En Corse aujourd’hui, les Gîtes de France représentent 15 000 nuitées sur une saison type qui s’étale de début avril à fin octobre. Un hébergement est loué en moyenne 16 semaines, les prix s’étalent de 500 à 5 000 euros/semaine. En général, nous sommes sur l’île à un tarif de 1 000 euros/semaine pour 4 personnes. Nous essayons avec l’ensemble des collaborateurs de développer le tourisme intérieur hors-saison. Le ski, le dépaysement sans long trajet, la découverte d’une autre micro-région, sont autant d’arguments que nous brandissons.

Quel est votre regard de la politique économique en matière de tourisme ?

Cette question est la tarte à la crème à laquelle je n’essaie même plus de répondre. Pour ma part, je pense qu’il faut se positionner sur le hors-saison. Mais sans avoir résolu le problème des transports, de leur fréquence, de leur tarification, sans avoir mis en œuvre des activités culturelles qui perdurent, des restaurants qui restent ouverts, ce sera très compliqué.
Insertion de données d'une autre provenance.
-- ==== Sys2Proof/Syntax.lean ====
section
/-! DEFINITION. The commands of the part: `Instr` has one constructor for each row of the opcode table, with the
operands the command needs. The table gives a row no operands; each constructor's operands are what the command's own
rule makes it depend on: the port, block, context or slot it acts on, the value written, and what the environment
supplies (a measured signal, a received packet, a time that has or has not passed). -/

namespace Sys2Proof

/-- A BAR0 register: die slot, page and word within the page (R13, R14: accesses are aligned words). -/
structure RegAddr where
  die : Fin 8
  page : Fin 2048
  word : Fin 1024
deriving DecidableEq, Repr

/-- A block, by die slot and one of its pages. -/
structure BlockAddr where
  die : Fin 8
  page : Fin 2048
deriving DecidableEq, Repr

/-- A host access: a read, or a write of a word. -/
inductive Access where
  | read
  | write (v : Word)
deriving DecidableEq, Repr

/-- What MSIX_UNMASK does: unmask one vector of the table, or enable MSI-X for the function (R77). -/
inductive Unmask where
  | vector (v : Fin 64)
  | enable
deriving DecidableEq, Repr

/-- What an ST 352 payload identifier says, decoded as ST 352 defines it: its four bytes, and the raster, rate, sampling,
depth, level, link and colour they name (R88). -/
structure Pid where
  bytes : Word
  fmt : Nat
  frate : Fin 16
  psf : Bool
  sampling : Fin 4
  d12 : Bool
  levelB : Bool
  link : Fin 4
  /-- one link of a quad-link signal (R567) -/
  quad : Bool
  /-- colorimetry and transfer characteristic are given, not marked unknown (R89) -/
  colourKnown : Bool
  colorimetry : Fin 2
  transfer : Fin 4
deriving DecidableEq, Repr

/-- What a receiver measures of one received frame (R87). -/
structure FrameMeas where
  lines : Nat
  samples : Nat
  /-- frame period against the DCO, in picoseconds -/
  periodPs : Nat
  /-- the field bit of the TRS words: interlaced transport -/
  interlaced : Bool
  pid : Option Pid
  /-- a kind of signal that R81 lists as unsupported and the raster does not show -/
  unsupKind : Bool
  /-- on the first port of a bonded group: largest link skew (R96) -/
  skewNs : Nat
  /-- cable loss in 0.25 dB steps, and vertical eye opening in percent (R110) -/
  loss : Nat
  eye : Nat
deriving DecidableEq, Repr

/-- One received SDI line (R93). -/
structure RxLine where
  /-- line number of the SMPTE raster (R20) -/
  line : Nat
  /-- active line number (R565), none for a blanking line -/
  active : Option Nat
  crcErr : Bool
  /-- an EDH error flag of the field, on SD -/
  edhErr : Bool
  /-- missing or malformed TRS words in the line -/
  trsErr : Nat
  /-- the input pipe can take the line before the elastic buffer fills (R35) -/
  fits : Bool
  /-- the samples of the active picture -/
  payload : List Nat
deriving DecidableEq, Repr

/-- An ST 291 packet as received (R99). -/
structure AncPkt where
  did : Byte
  sdid : Byte
  type1 : Bool
  /-- line it was received on, in VANC or HANC -/
  line : Nat
  vanc : Bool
  data : List Byte
deriving DecidableEq, Repr

/-- What the timing core measures of a candidate: frequency against the DCO in ppb, jitter estimate in ns, and the
phase of its latest mark against the DCO time scale in ps (R120, R130). -/
structure CandMeas where
  freq : Int
  jit : Nat
  phase : Int
deriving DecidableEq, Repr

/-- Why a candidate loses qualification (R120): the 100 ms average of its frequency against the DCO in ppb, a jitter
estimate that has been above the limit for 1 s, or its quality level. -/
inductive QualLoss where
  | freq (ppb : Int)
  | jitter (ns : Nat)
  | level
deriving DecidableEq, Repr

/-- Why a Finano link direction fails (R537). -/
inductive LinkFail where
  | noHandshake
  | uncorrectable
deriving DecidableEq, Repr

/-- A destination of the Floor that selects frames: an output or an IP transmit context (R158). -/
inductive Dest where
  | output (g : Fin 96)
  | ip (c : Fin 1024)
deriving DecidableEq, Repr

/-- A video line on a Finano link, by its header: the stream tag (source code), line number and frame count (R24, R25). `stored`: a line to
a Sheaf that Granary reads from memory or from a converter; the others are cut-through. What its payload and flags are follows from the
state. -/
structure FinLine where
  tag : Nat
  line : Nat
  frame : Nat
  stored : Bool
deriving DecidableEq, Repr

/-- A Silo ring or store (R192, R193). -/
inductive RingId where
  | source (code : Fin 0x500)
  | store (i : Fin 512)
deriving DecidableEq, Repr

/-- Arrays of a composer (R248). -/
structure CompUe where
  array : Fin 12
  index : Fin 512
  /-- for a coefficient table: the phase; for a line buffer: the source line -/
  unit : Nat
  /-- the coefficient table hit is the vertical one -/
  vertical : Bool
deriving DecidableEq, Repr

/-- An output frame of a converter context (R268, R273): the instant E_k in ns at which its first active line starts at the destination, and
the confidence that motion estimation gives a pair of pictures not estimated before, which the spec does not define to the bit (R275). -/
structure ConvFrame where
  start : Int
  conf : Fin 256
deriving DecidableEq, Repr

/-- The table a LUT port access addresses is in LUT_ADDR; a coefficient word is named by filter, phase and word. -/
structure CoefAddr where
  layer : Fin 2
  vertical : Bool
  phase : Fin 64
  word : Fin 4
deriving DecidableEq, Repr

/-- Rate of an audio group as its control packet gives it (R296, R297). -/
inductive AudRate where
  | sync48
  | async48
  | rate96
  | unsupported
deriving DecidableEq, Repr

/-- An audio sample: its audio bits as a number, and the bits that come with it beside them: validity, user, channel status, as
its carrier gives them (R293, R300). -/
structure AudSmp where
  value : Int
  label : Nat
deriving DecidableEq, Repr

/-- What the de-embedder takes (R297): an audio control packet, or an audio data packet with the outcome of its
error-correction code (0 good, 1 correctable, 2 uncorrectable) and the samples of the group's four channels; `short`: samples
of 20 bits, of SD without extended data packets (R296). -/
inductive AudPkt where
  | control (group : Fin 8) (rate : AudRate)
  | data (group : Fin 8) (ecc : Fin 3) (short : Bool) (samples : List AudSmp)
deriving DecidableEq, Repr

/-- One system sample (R292): source codes whose phase moves by a whole sample, with true for a repeat (R302); contexts
whose long tap reads poisoned data, and contexts of which a table word is uncorrectable (R314). -/
structure AudTick where
  slips : List (Nat × Bool)
  poisoned : List Nat
  tableUe : List Nat
deriving DecidableEq, Repr

/-- An Ethernet frame from its destination MAC address to the byte before the FCS, whether its FCS was good, and the
ingress instant on the scale of the TS registers in ns (R327, R350). `fits`: the elastic buffer could take it (R34). -/
structure EthFrame where
  bytes : List Byte
  fcsOk : Bool
  ts : Nat
  fits : Bool
deriving DecidableEq, Repr

/-- The data set an Announce message carries, as the default best master clock algorithm compares it (R349). -/
structure Announce where
  gm : Nat
  prio1 : Byte
  cls : Byte
  accuracy : Byte
  variance : BitVec 16
  prio2 : Byte
  steps : Nat
  /-- sender: clock identity and port number -/
  sender : Nat
  port : Nat
deriving DecidableEq, Repr

/-- A PTP message for the port's instance, with times on T in ns after correction (R348 to R350). -/
inductive PtpMsg where
  | announce (domain : Byte) (a : Announce)
  | sync (domain : Byte) (sender port seq : Nat) (twoStep : Bool) (t1 t2 : Int)
  | followUp (domain : Byte) (sender port seq : Nat) (t1 : Int)
  | delayResp (domain : Byte) (sender port seq : Nat) (t4 : Int)
deriving DecidableEq, Repr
Nous avons également l’urgence et la nécessité de gagner en compétence en matière de langue étrangère. Dans mon équipe, ils parlent tous anglais, deux, l’allemand, deux l’italien et un l’espagnol.

Le tourisme, nous devons le vivre et non le subir.

Il faut savoir enseigner la richesse de la rencontre, de l’échange. 

Il faut également se méfier des réglementations, à trop vouloir restreindre les activités, certaines peuvent être impactées. Par exemple, dans la nécessité de vouloir absolument réglementer les meublés de tourisme, les gîtes peuvent être lourdement touchés dans leur activité. Un dommage collatéral auquel personne n’a pensé. Avec le président, Toussaint Coeroli, nous avons tiré la sonnette d’alarme et informé l’ensemble des élus. Depuis 50 ans, les gîtes sont des compléments de revenus locaux. Ils favorisent la restructuration du patrimoine bâti. En 2022, nous avons reversé 273 000 euros de taxe de séjour aux communautés de communes. Notre démarche est celle de pouvoir renforcer l’économie locale, tant au niveau des emplois, que des retombées économiques à la différence des plateformes étrangères. Aujourd’hui, nous avons deux défis, résister à la concurrence multinationale, et faire face à la perte des adhérents, soit ils sont trop âgés pour poursuivre l’activité, soit par ce que nous ne pouvons pas offrir de conciergerie ou de solutions de ménage pour certains propriétaires.

L’avenir ?

Oh ! plein de projets. Nous allons poursuivre nos efforts pour limiter l’impact environnemental. Nous avons développé par exemple des partenariats avec des distributeurs qui donnent gracieusement des douchettes ou des pousseurs qui limitent la consommation d’eau. Nous préconisons les éclairages extérieurs en LED. Nous favorisons les circuits courts pour les équipements des maisons (literie, ameublement, hygiène, pépinières qui conseillent par exemple les espèces locales, non gourmandes en eau).

Pour les aspects digitaux, les sites ont été refondus en français, allemand et italien. Nous avons deux sites spécifiques pour les chambres d’hôtes en anglais et en hollandais.

Une application pour les adhérents sera également disponible à partir du mois de juin.

Votre devise ? 

Celle des Gîtes bien sûr : Une démarche qualité au service des adhérents et de l’économie corse.